Data excerpts
————

-- ==== Sys2Proof/Tests/Slice0.lean ====
section
/-! SUPPORT. Tests on fixed values. Expected results are the spec's: the encodings of 30_encoding.md, the vectors of
95_test_vectors.md (the id is in each docstring), and for every statement of Certificates/Slice0/Obligations.lean with hypotheses
a witness that they can be met. -/

namespace Sys2Proof.Tests

open Sys2Proof.Machine

/-! ### Well-formedness: register 0 cannot be an index register (R11) -/

/-- An index designator that names register 0. -/
def indexZero : MemOperand := ⟨false, some 0, 0x0100⟩

/-- The check refuses it in every instruction with address fields. -/
theorem test_wf_refuses_index_zero :
    ([Instr.l 1 indexZero, .lc 1 indexZero, .ln 1 indexZero, .lnc 1 indexZero, .st 1 indexZero, .stc 1 indexZero, .swap 1 indexZero,
       .swapc 1 indexZero, .and 1 indexZero, .andc 1 indexZero, .or 1 indexZero, .orc 1 indexZero, .xor 1 indexZero,
       .xorc 1 indexZero, .not 1 indexZero, .notc 1 indexZero, .bcs 1 indexZero, .bcr 1 indexZero, .bal 1 indexZero,
       .sac 1 indexZero, .sacc 1 indexZero, .c 1 indexZero, .cc 1 indexZero, .svc 1 indexZero, .ex 1 indexZero, .la 1 indexZero,
       .a 1 indexZero, .ac 1 indexZero, .s 1 indexZero, .sc 1 indexZero, .rs 1 indexZero, .rsc 1 indexZero, .m 1 indexZero,
       .mc 1 indexZero, .d 1 indexZero, .dc 1 indexZero, .rd 1 indexZero, .rdc 1 indexZero, .rem 1 indexZero, .remc 1 indexZero,
       .rrem 1 indexZero, .rremc 1 indexZero, .fa 1 indexZero, .fs 1 indexZero, .rfs 1 indexZero, .fm 1 indexZero,
       .fd 1 indexZero, .rfd 1 indexZero, .float 1 indexZero, .fix 1 indexZero, .floor 1 indexZero, .ceil 1 indexZero,
       .min 1 indexZero, .max 1 indexZero, .shiftl 1 indexZero, .shiftc 1 indexZero, .shifta 1 indexZero, .shiftr 1 indexZero]
      |>.all (fun i => !i.wf)) = true := by
  decide

theorem test_wf_accepts :
    (Instr.ln 1 ⟨true, some 2, 0x0100⟩).wf = true ∧ (Instr.lm true 15 0 0xFFFF).wf = true ∧
    (Instr.l 0 ⟨false, none, 0⟩).wf = true := by
  decide

/-! ### Decoding: one word of every instruction, from its row of the opcode map (R65) and its format (R53 to R56) -/

/-- Do characters decode to an instruction, with nothing left over? -/
def decodesTo (bs : List Byte) (i : Instr) : Bool :=
  match decode bs with
  | .ok (j, rest) => j == i && rest == []
  | .error _ => false

theorem test_decode_load_store_swap :
    decodesTo [0x80, 0x3A] (.lr true 3 10) = true ∧
    decodesTo [0xA0, 0x3A, 0x01, 0x24] (.l 3 ⟨true, some 10, 0x0124⟩) = true ∧
    decodesTo [0xC0, 0x3A, 0x01, 0x24] (.li true 3 0xA0124) = true ∧
    decodesTo [0xE0, 0x3A, 0x01, 0x24] (.lc 3 ⟨true, some 10, 0x0124⟩) = true ∧
    decodesTo [0x81, 0x3A] (.lnr true 3 10) = true ∧
    decodesTo [0xA1, 0x3A, 0x01, 0x24] (.ln 3 ⟨true, some 10, 0x0124⟩) = true ∧
    decodesTo [0xC1, 0x3A, 0x01, 0x24] (.lni true 3 0xA0124) = true ∧
    decodesTo [0xE1, 0x3A, 0x01, 0x24] (.lnc 3 ⟨true, some 10, 0x0124⟩) = true ∧
    decodesTo [0x82, 0x3A] (.str true 3 10) = true ∧
    decodesTo [0xA2, 0x3A, 0x01, 0x24] (.st 3 ⟨true, some 10, 0x0124⟩) = true ∧
    decodesTo [0xE2, 0x3A, 0x01, 0x24] (.stc 3 ⟨true, some 10, 0x0124⟩) = true ∧
    decodesTo [0x83, 0x3A] (.swapr true 3 10) = true ∧
    decodesTo [0xA3, 0x3A, 0x01, 0x24] (.swap 3 ⟨true, some 10, 0x0124⟩) = true ∧
    decodesTo [0xE3, 0x3A, 0x01, 0x24] (.swapc 3 ⟨true, some 10, 0x0124⟩) = true := by
  decide

theorem test_decode_logical :
    decodesTo [0x84, 0x3A] (.andr true 3 10) = true ∧
    decodesTo [0xA4, 0x3A, 0x01, 0x24] (.and 3 ⟨true, some 10, 0x0124⟩) = true ∧
    decodesTo [0xC4, 0x3A, 0x01, 0x24] (.andi true 3 0xA0124) = true ∧
    decodesTo [0xE4, 0x3A, 0x01, 0x24] (.andc 3 ⟨true, some 10, 0x0124⟩) = true ∧
    decodesTo [0x85, 0x3A] (.orr true 3 10) = true ∧
    decodesTo [0xA5, 0x3A, 0x01, 0x24] (.or 3 ⟨true, some 10, 0x0124⟩) = true ∧
    decodesTo [0xC5, 0x3A, 0x01, 0x24] (.ori true 3 0xA0124) = true ∧
    decodesTo [0xE5, 0x3A, 0x01, 0x24] (.orc 3 ⟨true, some 10, 0x0124⟩) = true ∧
    decodesTo [0x86, 0x3A] (.xorr true 3 10) = true ∧
    decodesTo [0xA6, 0x3A, 0x01, 0x24] (.xor 3 ⟨true, some 10, 0x0124⟩) = true ∧
    decodesTo [0xC6, 0x3A, 0x01, 0x24] (.xori true 3 0xA0124) = true ∧
    decodesTo [0xE6, 0x3A, 0x01, 0x24] (.xorc 3 ⟨true, some 10, 0x0124⟩) = true ∧
    decodesTo [0x87, 0x3A] (.notr true 3 10) = true ∧
    decodesTo [0xA7, 0x3A, 0x01, 0x24] (.not 3 ⟨true, some 10, 0x0124⟩) = true ∧
    decodesTo [0xC7, 0x3A, 0x01, 0x24] (.noti true 3 0xA0124) = true ∧
    decodesTo [0xE7, 0x3A, 0x01, 0x24] (.notc 3 ⟨true, some 10, 0x0124⟩) = true := by
  decide

theorem test_decode_branch_and_condition :
    decodesTo [0x88, 0x3A] (.bcsr true 3 10) = true ∧
    decodesTo [0xA8, 0x3A, 0x01, 0x24] (.bcs 3 ⟨true, some 10, 0x0124⟩) = true ∧
    decodesTo [0x89, 0x3A] (.bcrr true 3 10) = true ∧
    decodesTo [0xA9, 0x3A, 0x01, 0x24] (.bcr 3 ⟨true, some 10, 0x0124⟩) = true ∧
    decodesTo [0x8A, 0x3A] (.balr true 3 10) = true ∧
    decodesTo [0xAA, 0x3A, 0x01, 0x24] (.bal 3 ⟨true, some 10, 0x0124⟩) = true ∧
    decodesTo [0x8B, 0x3A] (.sacr true 3 10) = true ∧
    decodesTo [0xAB, 0x3A, 0x01, 0x24] (.sac 3 ⟨true, some 10, 0x0124⟩) = true ∧
    decodesTo [0xEB, 0x3A, 0x01, 0x24] (.sacc 3 ⟨true, some 10, 0x0124⟩) = true := by
  decide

————

#### What the task asks:
Write out each line exactly, as it is shown above.

#### Written answer:
-- ==== Sys2Proof/Tests/Slice0.lean ====
section
/-! SUPPORT. Tests on fixed values. Expected results are the spec's: the encodings of 30_encoding.md, the vectors of
95_test_vectors.md (the id is in each docstring), and for every statement of Certificates/Slice0/Obligations.lean with hypotheses
a witness that they can be met. -/

namespace Sys2Proof.Tests

open Sys2Proof.Machine

/-! ### Well-formedness: register 0 cannot be an index register (R11) -/

/-- An index designator that names register 0. -/
def indexZero : MemOperand := ⟨false, some 0, 0x0100⟩

/-- The check refuses it in every instruction with address fields. -/
theorem test_wf_refuses_index_zero :
    ([Instr.l 1 indexZero, .lc 1 indexZero, .ln 1 indexZero, .lnc 1 indexZero, .st 1 indexZero, .stc 1 indexZero, .swap 1 indexZero,
       .swapc 1 indexZero, .and 1 indexZero, .andc 1 indexZero, .or 1 indexZero, .orc 1 indexZero, .xor 1 indexZero,
       .xorc 1 indexZero, .not 1 indexZero, .notc 1 indexZero, .bcs 1 indexZero, .bcr 1 indexZero, .bal 1 indexZero,
       .sac 1 indexZero, .sacc 1 indexZero, .c 1 indexZero, .cc 1 indexZero, .svc 1 indexZero, .ex 1 indexZero, .la 1 indexZero,
       .a 1 indexZero, .ac 1 indexZero, .s 1 indexZero, .sc 1 indexZero, .rs 1 indexZero, .rsc 1 indexZero, .m 1 indexZero,
       .mc 1 indexZero, .d 1 indexZero, .dc 1 indexZero, .rd 1 indexZero, .rdc 1 indexZero, .rem 1 indexZero, .remc 1 indexZero,
       .rrem 1 indexZero, .rremc 1 indexZero, .fa 1 indexZero, .fs 1 indexZero, .rfs 1 indexZero, .fm 1 indexZero,
       .fd 1 indexZero, .rfd 1 indexZero, .float 1 indexZero, .fix 1 indexZero, .floor 1 indexZero, .ceil 1 indexZero,
       .min 1 indexZero, .max 1 indexZero, .shiftl 1 indexZero, .shiftc 1 indexZero, .shifta 1 indexZero, .shiftr 1 indexZero]
      |>.all (fun i => !i.wf)) = true := by
  decide

theorem test_wf_accepts :
    (Instr.ln 1 ⟨true, some 2, 0x0100⟩).wf = true ∧ (Instr.lm true 15 0 0xFFFF).wf = true ∧
    (Instr.l 0 ⟨false, none, 0⟩).wf = true := by
  decide

/-! ### Decoding: one word of every instruction, from its row of the opcode map (R65) and its format (R53 to R56) -/

/-- Do characters decode to an instruction, with nothing left over? -/
def decodesTo (bs : List Byte) (i : Instr) : Bool :=
  match decode bs with
  | .ok (j, rest) => j == i && rest == []
  | .error _ => false

theorem test_decode_load_store_swap :
    decodesTo [0x80, 0x3A] (.lr true 3 10) = true ∧
    decodesTo [0xA0, 0x3A, 0x01, 0x24] (.l 3 ⟨true, some 10, 0x0124⟩) = true ∧
    decodesTo [0xC0, 0x3A, 0x01, 0x24] (.li true 3 0xA0124) = true ∧
    decodesTo [0xE0, 0x3A, 0x01, 0x24] (.lc 3 ⟨true, some 10, 0x0124⟩) = true ∧
    decodesTo [0x81, 0x3A] (.lnr true 3 10) = true ∧
    decodesTo [0xA1, 0x3A, 0x01, 0x24] (.ln 3 ⟨true, some 10, 0x0124⟩) = true ∧
    decodesTo [0xC1, 0x3A, 0x01, 0x24] (.lni true 3 0xA0124) = true ∧
    decodesTo [0xE1, 0x3A, 0x01, 0x24] (.lnc 3 ⟨true, some 10, 0x0124⟩) = true ∧
    decodesTo [0x82, 0x3A] (.str true 3 10) = true ∧
    decodesTo [0xA2, 0x3A, 0x01, 0x24] (.st 3 ⟨true, some 10, 0x0124⟩) = true ∧
    decodesTo [0xE2, 0x3A, 0x01, 0x24] (.stc 3 ⟨true, some 10, 0x0124⟩) = true ∧
    decodesTo [0x83, 0x3A] (.swapr true 3 10) = true ∧
    decodesTo [0xA3, 0x3A, 0x01, 0x24] (.swap 3 ⟨true, some 10, 0x0124⟩) = true ∧
    decodesTo [0xE3, 0x3A, 0x01, 0x24] (.swapc 3 ⟨true, some 10, 0x0124⟩) = true := by
  decide

theorem test_decode_logical :
    decodesTo [0x84, 0x3A] (.andr true 3 10) = true ∧
    decodesTo [0xA4, 0x3A, 0x01, 0x24] (.and 3 ⟨true, some 10, 0x0124⟩) = true ∧
    decodesTo [0xC4, 0x3A, 0x01, 0x24] (.andi true 3 0xA0124) = true ∧
    decodesTo [0xE4, 0x3A, 0x01, 0x24] (.andc 3 ⟨true, some 10, 0x0124⟩) = true ∧
    decodesTo [0x85, 0x3A] (.orr true 3 10) = true ∧
    decodesTo [0xA5, 0x3A, 0x01, 0x24] (.or 3 ⟨true, some 10, 0x0124⟩) = true ∧
    decodesTo [0xC5, 0x3A, 0x01, 0x24] (.ori true 3 0xA0124) = true ∧
    decodesTo [0xE5, 0x3A, 0x01, 0x24] (.orc 3 ⟨true, some 10, 0x0124⟩) = true ∧
    decodesTo [0x86, 0x3A] (.xorr true 3 10) = true ∧
    decodesTo [0xA6, 0x3A, 0x01, 0x24] (.xor 3 ⟨true, some 10, 0x0124⟩) = true ∧
    decodesTo [0xC6, 0x3A, 0x01, 0x24] (.xori true 3 0xA0124) = true ∧
    decodesTo [0xE6, 0x3A, 0x01, 0x24] (.xorc 3 ⟨true, some 10, 0x0124⟩) = true ∧
    decodesTo [0x87, 0x3A] (.notr true 3 10) = true ∧
    decodesTo [0xA7, 0x3A, 0x01, 0x24] (.not 3 ⟨true, some 10, 0x0124⟩) = true ∧
    decodesTo [0xC7, 0x3A, 0x01, 0x24] (.noti true 3 0xA0124) = true ∧
    decodesTo [0xE7, 0x3A, 0x01, 0x24] (.notc 3 ⟨true, some 10, 0x0124⟩) = true := by
  decide

theorem test_decode_branch_and_condition :
    decodesTo [0x88, 0x3A] (.bcsr true 3 10) = true ∧
    decodesTo [0xA8, 0x3A, 0x01, 0x24] (.bcs 3 ⟨true, some 10, 0x0124⟩) = true ∧
    decodesTo [0x89, 0x3A] (.bcrr true 3 10) = true ∧
    decodesTo [0xA9, 0x3A, 0x01, 0x24] (.bcr 3 ⟨true, some 10, 0x0124⟩) = true ∧
    decodesTo [0x8A, 0x3A] (.balr true 3 10) = true ∧
    decodesTo [0xAA, 0x3A, 0x01, 0x24] (.bal 3 ⟨true, some 10, 0x0124⟩) = true ∧
    decodesTo [0x8B, 0x3A] (.sacr true 3 10) = true ∧
    decodesTo [0xAB, 0x3A, 0x01, 0x24] (.sac 3 ⟨true, some 10, 0x0124⟩) = true ∧
    decodesTo [0xEB, 0x3A, 0x01, 0x24] (.sacc 3 ⟨true, some 10, 0x0124⟩) = true := by
  decide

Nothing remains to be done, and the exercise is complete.